Applications that require instant startup, applications that are running in highly memory constrained environment, applications that require faster and efficient deployment by packaging into lightweight containers.

Ok, get back to Spring Native

Spring Native is that which enables the process of converting Spring applications into native executables using some open sourced utilities. It is interesting and important to note that this process, at compile-time, grabs all your reachable code (functions) and converts them into native images, and hence is memory-intensive and also lengthy.

… And what is that Open-Sourced utility Spring Native employs?

GraalVM (General Recursive Applicative and Algorithmic Language Virtual Machine) is a high performing open-sourced JDK distribution written for Java (and JVM languages), Ruby, JavaScript, Python etc. What it does for Spring Native is that, it provides a Native Image Builder to build native code from your Java applications, package it with the VM into a native executable!

Alright, get to business

Spring Native is fully integrated into Spring Boot 3.0. However in this hands-on blog, you will learn how to achieve Spring Native in Spring Boot 2 application and deploy it on Cloud Run (Google Cloud’s Serverless Deployment Service) in only 5 steps!!!

We are using Spring Boot 2.7.1, Spring-Native Dependency 0.12.1 (experimental) and Maven build. Since it is experimental version, the difference here is we will include the artifacts manually in pom.xml as the experimental artifacts were not made available in Maven’s central repo.
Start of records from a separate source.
/-- A period command that meets a set flag starts its wait at the block's first turn, whatever else the peripheral does before
(R114, R115). -/
theorem runs_start {ts : List Turn} (hf : s.Fetches w cmds) (hsched : s.sched = ts ++ Turn.block :: rest)
    (halive : s.alive = true) (hw : decode w = .ok (f.command c imm)) (hbusy : s.hw.busy c = true)
    (hts : ∀ x ∈ ts, ∃ m, x = .peripheral m ∧ m ≠ .dropBusy c) :
    ∃ t, Runs (ts.length + 1) s t ∧ (State.setChan { s with cmds := cmds } c ((s.chan c).setCycles f imm)).Waited t ∧
      t.sched = rest ∧ t.phase = .poll c 1 ⟨f, (s.chan c).cycles f⟩ ∧ t.hw.busy c = true := by
  obtain ⟨s1, hrun1, hwait1, hsched1, hphase1, hbusy1⟩ := runs_peripheral (c := c) ts hf.params hsched fun x hx => by
    obtain ⟨m, rfl, hm⟩ := hts x hx
    exact ⟨m, rfl, fun _ => hm, fun h => by simp [hbusy] at h⟩
  have hf1 : s1.Fetches w cmds := ⟨hwait1.params ▸ hf.params, hphase1.trans hf.phase, hwait1.cmds.trans hf.cmds⟩
  have hstart := step_command hf1 (.inr hsched1) (hwait1.alive.trans halive) hw
  refine ⟨_, hrun1.trans (.one hstart), ⟨?_, fun d => ?_, ?_, ?_, ?_, ?_⟩, ?_, ?_, ?_⟩
  · simpa using hwait1.params
  · by_cases hd : d = c
    · subst hd
      simp [hwait1.chan]
    · rw [State.started_chan_ne hd, State.setChan_chan_ne _ _ _ _ hd, State.fetched_chan, hwait1.chan]
      cases d <;> rfl
  · simpa using hwait1.alive
  · simp
  · simpa using hwait1.results
  · simpa [List.filter_append, PortTx.isWrite] using hwait1.writes
  · simp
  · simp [hbusy1, hbusy, hwait1.chan]
  · simpa using hbusy1.trans hbusy

/-- Settles O48: the turns up to the block's first are `runs_start`, those of the wait `runs_wait`, those from the drop on
`runs_ready`; the last turn is the period write, of the counts as the command has set them. -/
theorem waitEndsWhenTheFlagClears : Obligations.WaitEndsWhenTheFlagClears := by
  unfold Obligations.WaitEndsWhenTheFlagClears
  intro j s w cmds c imm ts us vs rest hf halive hdecode hsched hcount hts hus hvs hlimit hbusy
  obtain ⟨f, hw⟩ := exists_command hdecode
  obtain ⟨ps, qs, rfl, hps⟩ := List.eq_append_cons_of_mem (List.count_pos_iff.mp (show 0 < ts.count Turn.block by omega))
  have hqs : qs.count Turn.block = j := by
    rw [List.count_append, List.count_cons_self, List.count_eq_zero_of_not_mem hps] at hcount
    omega
  obtain ⟨s1, hrun1, hwait1, hsched1, hphase1, hbusy1⟩ := runs_start hf (by simpa using hsched) halive hw hbusy fun x hx =>
    (hts x (by simp [hx])).resolve_left fun h => hps (h ▸ hx)
  have hparams1 : s1.params = s.params := by simpa using hwait1.params
  obtain ⟨s2, hrun2, hwait2, hsched2, hphase2, -⟩ := runs_wait qs (hparams1 ▸ hf.params) hsched1 hphase1 hbusy1
    (fun x hx => hts x (by simp [hx])) fun n hn => by
      have hlt := hlimit n (hparams1 ▸ hn)
      omega
  have hparams2 : s2.params = s.params := hwait2.params.trans hparams1
  obtain ⟨s3, hrun3, hwait3, hsched3, hphase3, hready3⟩ := runs_ready (hparams2 ▸ hf.params) hsched2 hphase2
    (fun hn => by
      have hlt := hlimit _ (hparams2 ▸ hn)
      omega) hus hvs
  have hwait := (hwait1.trans hwait2).trans hwait3
  have hparams3 : s3.params = s.params := hwait3.params.trans hparams2
  obtain ⟨t, hstep, hdone, h0, h1, halive', hhw, hlog⟩ :=
    step_periodWrite_effect (hparams3 ▸ hf.params) (.inr hsched3) hphase3 hready3
  have hrun := ((hrun1.trans hrun2).trans hrun3).trans (.one hstep)
  have hlen : (ps ++ Turn.block :: qs).length + us.length + vs.length + 3 =
      ps.length + 1 + qs.length + (1 + us.length + 1 + vs.length) + 1 := by
    simp only [List.length_append, List.length_cons]
    omega
  have hchan (d : Chan) : t.chan d = (State.setChan { s with cmds := cmds } c ((s.chan c).setCycles f imm)).chan d :=
    (State.chan_congr h0 h1 d).trans (hwait.chan d)
  have hown : t.chan c = (s.chan c).setCycles f imm := by simpa using hchan c
  have hown3 : s3.chan c = t.chan c := (State.chan_congr h0 h1 c).symm
  refine ⟨t, hlen ▸ hrun, hdone.phase, hdone.sched, ?_, ?_, ?_, fun he => ?_, fun ha => ?_, ?_, ?_, ?_⟩
  · exact hdone.cmds.trans (by simpa using hwait.cmds)
  · exact halive'.trans (hwait.alive.trans (by simpa using halive))
  · rw [hdone.results]
    simpa using hwait.results
  · obtain rfl : f = .total := by
      cases f
      · rfl
      · cases he.symm.trans hw
    exact hown
  · obtain rfl : f = .active := by
      cases f
      · cases ha.symm.trans hw
      · rfl
    exact hown
  · rw [hchan, State.setChan_chan_otherChan]
    cases c <;> rfl
  · rw [hhw, Peripheral.storePeriod_period, hown3]
  · rw [hlog, hown3, hparams3, List.filter_append, hwait.writes]
    simp [PortTx.isWrite]

end Sys2Proof.Machine
end

section
/-! Two machines that differ only in what their registers hold make the same steps (42_control_codec.md R96). -/

namespace Sys2Proof.Machine

variable {s s' : State} {c : Chan} {k : Nat} {r : Rollback} {a a' : Completion} {w : Word}

/-! ## Alike machines stay alike under the block's operations -/

theorem State.Alike.setChan (h : s.Alike s') (c : Chan) (x : ChannelState) : (s.setChan c x).Alike (s'.setChan c x) where
  params := by simpa using h.params
  chan d := by
    by_cases hd : d = c
    · subst hd
      simp
    · simp [setChan_chan_ne _ _ _ _ hd, h.chan]
  alive := by simpa using h.alive
  phase := by simpa using h.phase
  busy := by simpa using h.busy
  written := by simpa using h.written
  cmds := by simpa using h.cmds
  index := by simpa using h.index
  sched := by simpa using h.sched
  results := by simpa using h.results
  writes := by simpa using h.writes

/-- The results may differ in the record of a SNAPSHOT only. -/
theorem State.Alike.finish (h : s.Alike s') (ha : a'.withoutWords = a.withoutWords) : (s.finish a).Alike (s'.finish a') where
  params := h.params
  chan := by simpa using h.chan
  alive := h.alive
  phase := rfl
  busy := h.busy
  written := h.written
  cmds := h.cmds
  index := congrArg (· + 1) h.index
  sched := h.sched
  results := by simp [h.results, ha]
  writes := h.writes

/-- A control write sends the image of the records, which are the same, and touches no flag (R38, R125). -/
theorem State.Alike.ctrlWrite (h : s.Alike s') : s.ctrlWrite.Alike s'.ctrlWrite where
  params := h.params
  chan := by simpa using h.chan
  alive := h.alive
  phase := h.phase
  busy := by simpa using h.busy
  written c := by cases c; exacts [h.written .ch0, h.written .ch1]
  cmds := h.cmds
  index := h.index
  sched := h.sched
  results := h.results
  writes := by
    have h0 : s'.ch0 = s.ch0 := h.chan .ch0
    have h1 : s'.ch1 = s.ch1 := h.chan .ch1
    simp [List.filter_append, h.writes, h.params, h0, h1]

/-- A period write of the same value, to the same channel. -/
theorem State.Alike.writePeriod (h : s.Alike s') (c : Chan) (v : Word) : (s.writePeriod c v).Alike (s'.writePeriod c v) where
  params := h.params
  chan := by simpa using h.chan
  alive := h.alive
  phase := h.phase
  busy := by simpa using h.busy
  written d := by
    by_cases hd : d = c
    · subst hd
      simp [Peripheral.storePeriod_written]
    · simp [Peripheral.storePeriod_written_ne _ _ hd, h.written]
  cmds := h.cmds
  index := h.index
  sched := h.sched
  results := h.results
  writes := by simp [List.filter_append, h.writes, h.params]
I hope you have already familiarized yourself with Google Cloud console in part 1 of the series, if not quickly read that short one up, so you are aware of how to launch Google Cloud Shell Terminal and execute the rest of the steps in this blog.
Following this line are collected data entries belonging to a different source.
-- ==== Sys2Proof/Machine/Operands.lean ====
section
/-! DEFINITION. Operand assembly of the machine (R75): what the decoder does not already cut out. -/

namespace Sys2Proof.Machine

/-- The next index, `(i + 1) mod 32` (R21, R75). -/
def nextIndex (i : Index) : Index := i + 1#5

/-- The transmit word `{par(c), c}` (R78). -/
def txWord (c : Byte) : TxFrame := BitVec.ofBool (par c) ++ c

/-- `{make, code}` as a 9-bit number, for tables and vectors only (R79). -/
def ke9 (e : KeyEvent) : BitVec 9 := BitVec.ofBool e.make ++ e.code

/-- The frame word of a good AT/PS2 frame for a byte: `{stop, par(b), b, start}` (R88 `AtWord`). -/
def atWord (fr : Framing) (b : Byte) : AtFrame :=
  BitVec.ofBool fr.atStop ++ BitVec.ofBool (par b) ++ b ++ BitVec.ofBool fr.atStart

/-- The frame word of a good XT frame for a byte: `{b, start}` (R88 `XtWord`). -/
def xtWord (fr : Framing) (b : Byte) : XtFrame := b ++ BitVec.ofBool fr.xtStart

/-- Set 1 key code `b & 0x7F` (R75), as a byte. -/
def set1Code (b : Byte) : Byte := b &&& 0x7F#8

/-- Make/break of the sets that carry it in bit 7: 0 = make (R80, R211, R215). -/
def makeOfBit7 (b : Byte) : Bool := !b.getLsbD 7

/-- Amiga key code `b[6:0]`, widened to a byte (R75, R211). -/
def amigaCode (b : Byte) : Byte := (key7 b).setWidth 8

/-- M0110 key code `b[6:1]`, widened to a byte (R75, R215). -/
def m0110Code (b : Byte) : Byte := (key6 b).setWidth 8

/-- The event of a table entry: none where the entry is 0 (R145). -/
def eventOfEntry (t : Byte) (make : Bool) : Option KeyEvent :=
  if t = 0#8 then none else some { code := t, make := make }

/-- The code of an error event (R270). -/
def diagCode : Diag → Nat
  | .frameError .badStart _ => 0
  | .frameError .badParity _ => 1
  | .frameError .badStop _ => 2
  | .sequenceError _ _ => 3
  | .handshakeTimeout => 4
  | .bufferOverflow _ => 5

end Sys2Proof.Machine
end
Step 1 — Bootstrap your Spring Boot application

Run the below command in Cloud Shell Terminal:

curl https://start.spring.io/starter.tgz -d dependencies=web -d baseDir=ntv-boot-app -d javaVersion=11 -d bootVersion=2.7.1 -d type=maven-project | tar -xzvf -

This will create a project ntv-boot-app in your Cloud Shell machine with the dependencies in pom.xml and source in com / example / demo / DemoApplication java file.
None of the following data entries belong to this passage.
-- ==== Sys2Proof/Machine/Ops.lean ====
section
/-! DEFINITION. The operations every meaning is made of: the ring storage as memory, named updates of the state, emitting
to a stream, raising an error event, and the ring's put and reset. -/

namespace Sys2Proof.Machine

/-! ## Memory: the ring storage (R50 to R52) -/

/-- The value listed for an address; an address that is not listed holds NO value (R23, log entry 5). -/
def Memory.read (m : List Host.Cell) (a : Nat) : Option Byte :=
  match m with
  | [] => none
  | (k, v) :: rest => if k = a then some v else Memory.read rest a

/-- Writes one byte, keeping the addresses strictly rising. -/
def Memory.write (m : List Host.Cell) (a : Nat) (v : Byte) : List Host.Cell :=
  match m with
  | [] => [(a, v)]
  | (k, w) :: rest =>
    if a < k then (a, v) :: (k, w) :: rest
    else if a = k then (a, v) :: rest
    else (k, w) :: Memory.write rest a v

/-- The addresses rise strictly from `lo` on and all exist: `RB` has the addresses 0 to 31 (R51). -/
def Memory.wfFrom (lo : Nat) : List Host.Cell → Bool
  | [] => true
  | (k, _) :: rest => decide (lo ≤ k) && decide (k < 32) && Memory.wfFrom (k + 1) rest

/-- The canonical form. Since an unlisted address holds no value, no entry can equal what one reads as. -/
def Memory.wf (m : List Host.Cell) : Bool := Memory.wfFrom 0 m

/-! ## Named updates -/

/-- Writes a slot (`MemWrite`, R12). -/
def State.putSlot (s : State) (a : Index) (v : Byte) : State :=
  { s with rb := { s.rb with buf := Memory.write s.rb.buf a.toNat v } }

/-- `rb.head <- i` -/
def State.setHead (s : State) (i : Index) : State := { s with rb := { s.rb with head := i } }

/-- `rb.tail <- i` -/
def State.setTail (s : State) (i : Index) : State := { s with rb := { s.rb with tail := i } }

/-- `dec.state <- d` -/
def State.setDec (s : State) (d : DecState) : State := { s with dec := d }

/-- `PROTO <- p` -/
def State.setProto (s : State) (p : Proto) : State := { s with proto := p }

/-- `irq_en <- v` -/
def State.setIrqEn (s : State) (v : Bool) : State := { s with irqEn := v }

/-- Marks that `SETUP` has run (R302). -/
def State.markSetup (s : State) : State := { s with setupDone := true }

/-- `emit tx(w)` -/
def State.emitTx (s : State) (w : TxFrame) : State := { s with out := { s.out with tx := s.out.tx ++ [w] } }

/-- `emit rcvctl(t)` -/
def State.emitRcvctl (s : State) (t : RcvToken) : State :=
  { s with out := { s.out with rcvctl := s.out.rcvctl ++ [t] } }

/-- `emit sesctl(t)` -/
def State.emitSesctl (s : State) (t : SesToken) : State :=
  { s with out := { s.out with sesctl := s.out.sesctl ++ [t] } }

/-- `emit hid(e)` -/
def State.emitHid (s : State) (e : KeyEvent) : State := { s with out := { s.out with hid := s.out.hid ++ [e] } }

/-- `emit diag(d)` -/
def State.emitDiag (s : State) (d : Diag) : State := { s with out := { s.out with diag := s.out.diag ++ [d] } }

/-- Records a call to an external agent (R12 `ask`). -/
def State.ask (s : State) (a : Ask) : State := { s with out := { s.out with asks := s.out.asks ++ [a] } }

/-- Sets what the operation returns. -/
def State.answer (s : State) (r : CallResult) : State := { s with result := r }

/-- Uses up one free byte. -/
def State.useFree (s : State) : State := { s with freeCount := s.freeCount + 1 }

/-- Replaces the agenda. -/
def State.setAgenda (s : State) (l : List Event) : State := { s with env := { s.env with agenda := l } }

/-- Replaces the words waiting in the receiver. -/
def State.setRcv (s : State) (l : List Frame) : State := { s with env := { s.env with rcv := l } }

/-- Replaces the schedule of preemptions. -/
def State.setPreempts (s : State) (l : List Nat) : State := { s with env := { s.env with preempts := l } }

/-! ## Sequencing -/

/-- Runs the second part of an operation on what the first gives, unless the first stops. -/
def andThen {α β : Type} (o : Host.Outcome α Fault Refusal) (k : α → Host.Outcome β Fault Refusal) :
    Host.Outcome β Fault Refusal :=
  match o with
  | .next a => k a
  | .fault r => .fault r
  | .refused r => .refused r

/-- No operation but `SETUP` has a meaning before the first `SETUP` (R302, U5). -/
def afterSetup (s : State) (k : Result) : Result := if s.setupDone then k else .refused .beforeSetup

/-- `barrier` (R57): orders the accesses before it against those after it. The model takes the micro-steps in program
order, as R58 allows, so there is nothing for it to change (log entry 17). -/
def barrier (s : State) : State := s

/-! ## Error events (R270 to R277) -/

/-- What an error event does beyond its diagnostic (R273 to R277). -/
def reaction (e : Diag) (s : State) : State :=
  match e with
  | .frameError .badStart _ => (s.emitSesctl .reset).emitRcvctl .restart
  | .frameError .badStop _ => (s.emitSesctl .reset).emitRcvctl .restart
  | .frameError .badParity _ => s.emitTx (txWord s.framing.cmdResend)
  | .sequenceError _ _ => s.setDec (DecState.initOf s.dec.codeSet)
  | .handshakeTimeout => s
  | .bufferOverflow _ => s

/-- `raise E(info)` (R271): append to `diag`, then react. It saves nothing and transfers control nowhere, so there is no
return from it (R271, R282): the raising operation goes on as its rule says. -/
def raise (e : Diag) (s : State) : State := reaction e (s.emitDiag e)

/-! ## The ring (R121 to R126) -/

/-- A byte the spec leaves open (U2, U3), and the state in which it is used up. -/
def takeFree (s : State) : Byte × State := (Config.freeByte s.freeCount, s.useFree)

/-- `RB.PUT(b)` (R124) and whether the byte is accepted: the fullness test, the slot write, the index publish, with the
barriers of R57. -/
def ringPut (b : Byte) (s : State) : State × Bool :=
  if rbFull s then (raise (.bufferOverflow b) s, false)
  else
    let written := barrier (s.putSlot s.rb.head b)
    (barrier (written.setHead (nextIndex written.rb.head)), true)

/-- Micro-step C1 of `RB.GET` (R125): reads the slot at `rb.tail`. A slot that holds no value gives a free byte (U3). -/
def readSlot (s : State) : Byte × State :=
  match Memory.read s.rb.buf s.rb.tail.toNat with
  | some v => (v, s)
  | none => takeFree s

/-- Micro-step C2 of `RB.GET` (R125): releases the slot. -/
def releaseSlot (s : State) : State := s.setTail (nextIndex s.rb.tail)

/-- The producer cannot run: it is masked, or no word waits (R126, U4). -/
def quiescent (s : State) : Bool := !s.irqEn || s.env.rcv.isEmpty

/-- The index writes of `RB.RESET` (R126); the slots are not written (R23). -/
def clearIndices (s : State) : State := (s.setHead 0#5).setTail 0#5

end Sys2Proof.Machine
end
Add the following code in a new file index.html in the path ntv-boot-app/src/main/resources/static/

<html>
<body>
WELCOME to Spring Native Implementation!
</body>
</html>

Compile the code and run the application by executing the following commands in the Cloud Shell terminal:

./mvnw package

mvn spring-boot:run

Go to Web Preview on the top right corner of your Cloud Shell terminal to view the result like this:

Image showcasing the index.html page of the Spring Boot application running locally

Step 2 — Build a regular image for this application

To build an image for this application, run the following command in Cloud Shell terminal

mvn spring-boot:build-image

This creates the docker image and you can see the steps involved in it in your terminal, like creating a jar, using Paketo builder to pull the necessary libraries and frameworks and finally the built docker image and the time it took. In this case, execute the command below to view the details

docker images demo

As you can notice below, an image of size 262 MB is created in the demo repository.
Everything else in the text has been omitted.